1. What is the conductor, analytic / algebraic rank, torsion subgroup of the curve?
2. What is $a_{1987}(E)$?
3. Find the LMFDB label of the curve. (You can search on [this webpage](https://www.lmfdb.org/EllipticCurve/Q/).)

Hint: To find useful Sage functions, you can read [reference manual](https://doc.sagemath.org/html/en/reference/index.html). LMFDB also shows Sage commands.

In [None]:
# Your code here

Q4. Train a logistic regression model that distinguish (isogeny classes of) elliptic curves of rank 0 or 1 and conductor $\le$ 10000.

- Radomly split the data into train (70\%) and test (30\%) set.
- Use The first 300 $a_{p}(E)$'s as features.
- The resulting model may achieve an accuracy > 99\%.

In [None]:
# Your code here

Q5. By changing the function `get_df` slightly, make a dataset of elliptic curves of conductor $\le 10000$ where the torsion subgroups are either $\mathbb{Z}/3$ or $(\mathbb{Z}/2)^2$. Find the number of such elliptic curves. Build a model distinguishing two classes from Frobenius traces $a_{p_n}$ with $n \le 300$.

Note that we need to consider actual curves instead of isogeny classes, otherwise some of the torsion subgroups may not appear. Hence the problem might be "ill-defined" in the sense that $(a_p(E))_{p} \to E(\mathbb{Q})_{\mathrm{tors}}$ is not a well-defined function (although $\mathbb{Z}/3$ vs $(\mathbb{Z}/2)^2$ would be fine). One can try to consider multiple torsion subgroups as a single label to setup isogeny-invariant problem.

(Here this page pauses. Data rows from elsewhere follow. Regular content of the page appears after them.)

/-! ### State.takeError -/

@[simp] theorem State.takeError_ctrl (s : State) (e : Raised) : (s.takeError e).ctrl = s.ctrl := rfl
@[simp] theorem State.takeError_status (s : State) (e : Raised) :
    (s.takeError e).status = statusCompleted s.lost e.code := rfl
@[simp] theorem State.takeError_cmd (s : State) (e : Raised) : (s.takeError e).cmd = s.cmd := rfl
@[simp] theorem State.takeError_arg0 (s : State) (e : Raised) : (s.takeError e).arg0 = s.arg0 := rfl
@[simp] theorem State.takeError_arg1 (s : State) (e : Raised) : (s.takeError e).arg1 = s.arg1 := rfl
@[simp] theorem State.takeError_arg2 (s : State) (e : Raised) : (s.takeError e).arg2 = s.arg2 := rfl
@[simp] theorem State.takeError_res0 (s : State) (e : Raised) : (s.takeError e).res0 = s.res0 := rfl
@[simp] theorem State.takeError_res1 (s : State) (e : Raised) : (s.takeError e).res1 = s.res1 := rfl
@[simp] theorem State.takeError_res2 (s : State) (e : Raised) : (s.takeError e).res2 = s.res2 := rfl
@[simp] theorem State.takeError_errInfo (s : State) (e : Raised) : (s.takeError e).errInfo = word e.info := rfl
@[simp] theorem State.takeError_srcAddr (s : State) (e : Raised) : (s.takeError e).srcAddr = s.srcAddr := rfl
@[simp] theorem State.takeError_srcLen (s : State) (e : Raised) : (s.takeError e).srcLen = s.srcLen := rfl
@[simp] theorem State.takeError_rpos (s : State) (e : Raised) : (s.takeError e).rpos = s.rpos := rfl
@[simp] theorem State.takeError_dstAddr (s : State) (e : Raised) : (s.takeError e).dstAddr = s.dstAddr := rfl
@[simp] theorem State.takeError_dstCap (s : State) (e : Raised) : (s.takeError e).dstCap = s.dstCap := rfl
@[simp] theorem State.takeError_wpos (s : State) (e : Raised) : (s.takeError e).wpos = s.wpos := rfl
@[simp] theorem State.takeError_slots (s : State) (e : Raised) : (s.takeError e).slots = s.slots := rfl
@[simp] theorem State.takeError_eng (s : State) (e : Raised) : (s.takeError e).eng = Engine.idle := rfl
@[simp] theorem State.takeError_mem (s : State) (e : Raised) : (s.takeError e).mem = s.mem := rfl
@[simp] theorem State.takeError_params (s : State) (e : Raised) : (s.takeError e).params = s.params := rfl
@[simp] theorem State.takeError_events (s : State) (e : Raised) : (s.takeError e).events = s.events := rfl
@[simp] theorem State.takeError_hostData (s : State) (e : Raised) : (s.takeError e).hostData = s.hostData := rfl
@[simp] theorem State.takeError_freeCount (s : State) (e : Raised) : (s.takeError e).freeCount = s.freeCount := rfl

/-! ### State.accept -/

@[simp] theorem State.accept_ctrl (s : State) (c : Word) : (s.accept c).ctrl = s.ctrl := rfl
@[simp] theorem State.accept_status (s : State) (c : Word) : (s.accept c).status = statusAccepted s.lost := rfl
@[simp] theorem State.accept_cmd (s : State) (c : Word) : (s.accept c).cmd = c := rfl
@[simp] theorem State.accept_arg0 (s : State) (c : Word) : (s.accept c).arg0 = s.arg0 := rfl
@[simp] theorem State.accept_arg1 (s : State) (c : Word) : (s.accept c).arg1 = s.arg1 := rfl
@[simp] theorem State.accept_arg2 (s : State) (c : Word) : (s.accept c).arg2 = s.arg2 := rfl
@[simp] theorem State.accept_res0 (s : State) (c : Word) : (s.accept c).res0 = s.res0 := rfl
@[simp] theorem State.accept_res1 (s : State) (c : Word) : (s.accept c).res1 = s.res1 := rfl
@[simp] theorem State.accept_res2 (s : State) (c : Word) : (s.accept c).res2 = s.res2 := rfl
@[simp] theorem State.accept_errInfo (s : State) (c : Word) : (s.accept c).errInfo = 0#32 := rfl
@[simp] theorem State.accept_srcAddr (s : State) (c : Word) : (s.accept c).srcAddr = s.srcAddr := rfl
@[simp] theorem State.accept_srcLen (s : State) (c : Word) : (s.accept c).srcLen = s.srcLen := rfl
@[simp] theorem State.accept_rpos (s : State) (c : Word) : (s.accept c).rpos = s.rpos := rfl
@[simp] theorem State.accept_dstAddr (s : State) (c : Word) : (s.accept c).dstAddr = s.dstAddr := rfl
@[simp] theorem State.accept_dstCap (s : State) (c : Word) : (s.accept c).dstCap = s.dstCap := rfl
@[simp] theorem State.accept_wpos (s : State) (c : Word) : (s.accept c).wpos = s.wpos := rfl
@[simp] theorem State.accept_slots (s : State) (c : Word) : (s.accept c).slots = s.slots := rfl
@[simp] theorem State.accept_eng (s : State) (c : Word) : (s.accept c).eng = s.eng := rfl
@[simp] theorem State.accept_mem (s : State) (c : Word) : (s.accept c).mem = s.mem := rfl
@[simp] theorem State.accept_params (s : State) (c : Word) : (s.accept c).params = s.params := rfl
@[simp] theorem State.accept_events (s : State) (c : Word) : (s.accept c).events = s.events := rfl
@[simp] theorem State.accept_hostData (s : State) (c : Word) : (s.accept c).hostData = s.hostData := rfl
@[simp] theorem State.accept_freeCount (s : State) (c : Word) : (s.accept c).freeCount = s.freeCount := rfl
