-- ==== Sys2Proof/Tests/Slice0.lean ====
section
/-! SUPPORT. Our own tests: well-formedness, decoding, one step each of the commands and of the host, and for every
statement a state and operands that meet its hypotheses. Expected results are the worked examples of spec/. -/

set_option Elab.async false

namespace Sys2Proof.Tests

open Sys2Proof Sys2Proof.Machine

/-! ### Well-formedness -/

/-- An N field of 64 does not fit (30_encoding.md R90). -/
theorem test_wellFormed_refuses_bsRbits : ¬ (Instr.bsRbits 64).WellFormed := by decide

theorem test_wellFormed_refuses_bsWbits : ¬ (Instr.bsWbits 64).WellFormed := by decide

/-- A count above 32 is no encoding error (30_encoding.md R94). -/
theorem test_wellFormed_accepts_bsRbits : (Instr.bsRbits 63).WellFormed := by decide

/-! ### Decoding: words written out field by field (30_encoding.md R90, R93):
reserved, N, reserved, Z, F, T, OP -/

theorem test_decode_nop : decode 0b0000000000_000000_00_0_0_0000_00000000#32 = .ok .nop := by decide

theorem test_decode_bsRbit : decode 0b0000000000_000000_00_0_0_0000_00010000#32 = .ok .bsRbit := by decide

theorem test_decode_bsRbyte : decode 0b0000000000_000000_00_0_0_0000_00010001#32 = .ok .bsRbyte := by decide

theorem test_decode_bsRbits : decode 0b0000000000_010011_00_0_0_0000_00010010#32 = .ok (.bsRbits 19) := by decide

theorem test_decode_bsWbit : decode 0b0000000000_000000_00_0_0_0000_00010100#32 = .ok .bsWbit := by decide

theorem test_decode_bsWbyte : decode 0b0000000000_000000_00_0_0_0000_00010101#32 = .ok .bsWbyte := by decide

theorem test_decode_bsWbits : decode 0b0000000000_101000_00_0_0_0000_00010110#32 = .ok (.bsWbits 40) := by decide

theorem test_decode_bsAlign : decode 0b0000000000_000000_00_0_0_0000_00011000#32 = .ok .bsAlign := by decide

theorem test_decode_bsClose : decode 0b0000000000_000000_00_0_0_0000_00011001#32 = .ok .bsClose := by decide

theorem test_decode_tblCreate : decode 0b0000000000_000000_00_1_0_1011_00100000#32 = .ok (.tblCreate 11 true) := by decide

theorem test_decode_tblIncr : decode 0b0000000000_000000_00_0_0_0001_00100001#32 = .ok (.tblIncr 1) := by decide

theorem test_decode_tblIncs : decode 0b0000000000_000000_00_0_0_0110_00100010#32 = .ok (.tblIncs 6) := by decide

theorem test_decode_tblFin : decode 0b0000000000_000000_00_0_0_1000_00100011#32 = .ok (.tblFin 8) := by decide

theorem test_decode_tblCode : decode 0b0000000000_000000_00_0_0_1101_00100100#32 = .ok (.tblCode 13) := by decide

theorem test_decode_tblDec : decode 0b0000000000_000000_00_0_0_1011_00100101#32 = .ok (.tblDec 11) := by decide

theorem test_decode_tblInfo : decode 0b0000000000_000000_00_0_0_0001_00100110#32 = .ok (.tblInfo 1) := by decide

theorem test_decode_tblWgt : decode 0b0000000000_000000_00_0_0_0110_00100111#32 = .ok (.tblWgt 6) := by decide

theorem test_decode_viEnc : decode 0b0000000000_000000_00_0_0_0000_00110000#32 = .ok .viEnc := by decide
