-- ==== Sys2Proof/Machine/Flags.lean ====
section
/-! DEFINITION. The LR333x0 has no flags (10_state.md R20). What other machines keep in flags stands here: the overflow
tests of ADD, ADDI and SUB, and the comparisons that write 0 or 1. -/

namespace Sys2Proof.Machine

/-- The integer is no two's complement 32-bit value. -/
def overflows (n : Int) : Bool := decide (n < -2 ^ 31) || decide (n > 2 ^ 31 - 1)

/-- `signed(a) + signed(b)` overflows (41_alu_immediate.md R121, 42_alu_register.md R131). -/
def addOverflows (a b : Word) : Bool := overflows (a.toInt + b.toInt)

/-- `signed(a) - signed(b)` overflows (R133). -/
def subOverflows (a b : Word) : Bool := overflows (a.toInt - b.toInt)

/-- 1 or 0 in a general register (R20). -/
def truth (b : Bool) : Word := if b then 1 else 0

/-- `signed(a) < signed(b)` (R123, R135). -/
def lessSigned (a b : Word) : Bool := decide (a.toInt < b.toInt)

/-- `unsigned(a) < unsigned(b)` (R124, R136). -/
def lessUnsigned (a b : Word) : Bool := decide (a.toNat < b.toNat)

end Sys2Proof.Machine
end

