-- ==== Sys2Proof/Machine/LoadStore.lean ====
section
/-! DEFINITION. Loads and stores (40_load_store.md R100 to R114). -/

namespace Sys2Proof.Machine

/-- LB (40_load_store.md R102). -/
def execLb (rt : RegIdx) (offset : BitVec 16) (base : RegIdx) (s : State) : Result :=
  let va := s.address base offset
  loadAccess s va true (va, 1) rt ((s.byteAt va).signExtend 32)

/-- LBU (40_load_store.md R103). -/
def execLbu (rt : RegIdx) (offset : BitVec 16) (base : RegIdx) (s : State) : Result :=
  let va := s.address base offset
  loadAccess s va true (va, 1) rt ((s.byteAt va).zeroExtend 32)

/-- LH (40_load_store.md R104). -/
def execLh (rt : RegIdx) (offset : BitVec 16) (base : RegIdx) (s : State) : Result :=
  let va := s.address base offset
  loadAccess s va (halfAligned va) (va, 2) rt ((s.halfAt va).signExtend 32)

/-- LHU (40_load_store.md R105). -/
def execLhu (rt : RegIdx) (offset : BitVec 16) (base : RegIdx) (s : State) : Result :=
  let va := s.address base offset
  loadAccess s va (halfAligned va) (va, 2) rt ((s.halfAt va).zeroExtend 32)

/-- LW (40_load_store.md R106). -/
def execLw (rt : RegIdx) (offset : BitVec 16) (base : RegIdx) (s : State) : Result :=
  let va := s.address base offset
  loadAccess s va (wordAligned va) (va, 4) rt (s.wordAt va)

/-- LWL (R107): no alignment constraint; merges with the old value, or with the pending load's (10_state.md R18). -/
def execLwl (rt : RegIdx) (offset : BitVec 16) (base : RegIdx) (s : State) : Result :=
  let va := s.address base offset
  loadAccess s va true (leftSpan s.params.bigEndian va) rt (lwlMerge s.params.bigEndian va (s.wordAt (alignedWord va)) (s.settled rt))

/-- LWR (R108): as LWL. -/
def execLwr (rt : RegIdx) (offset : BitVec 16) (base : RegIdx) (s : State) : Result :=
  let va := s.address base offset
  loadAccess s va true (rightSpan s.params.bigEndian va) rt (lwrMerge s.params.bigEndian va (s.wordAt (alignedWord va)) (s.settled rt))

/-- SB (R109). -/
def execSb (rt : RegIdx) (offset : BitVec 16) (base : RegIdx) (s : State) : Result :=
  storeAccess s (s.sbStore rt offset base)

/-- SH (R110). -/
def execSh (rt : RegIdx) (offset : BitVec 16) (base : RegIdx) (s : State) : Result :=
  storeAccess s (s.shStore rt offset base)

/-- SW (R111). -/
def execSw (rt : RegIdx) (offset : BitVec 16) (base : RegIdx) (s : State) : Result :=
  storeAccess s (s.swStore rt offset base)

/-- SWL (R112): no alignment constraint; writes only the bytes of 20_memory.md R58. -/
def execSwl (rt : RegIdx) (offset : BitVec 16) (base : RegIdx) (s : State) : Result :=
  storeAccess s (s.swlStore rt offset base)

/-- SWR (R113): as SWL. -/
def execSwr (rt : RegIdx) (offset : BitVec 16) (base : RegIdx) (s : State) : Result :=
  storeAccess s (s.swrStore rt offset base)

end Sys2Proof.Machine
end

The number of elliptic curves with either torsion subgroups have the same asymptotic growth, see [this paper](https://arxiv.org/abs/1311.4920).

In [None]:
# Your code here

Q6. You may got an accuracy that is not as good as you expected. Try other models and see if you can achieve better accuracies.

In [None]:
# Your code here

Q7. Do your own experiments (different model, different data, different problem, etc.).
You can modify `get_df` to generate new data with other information.
Check out the `Underlying data` section of LMFDB.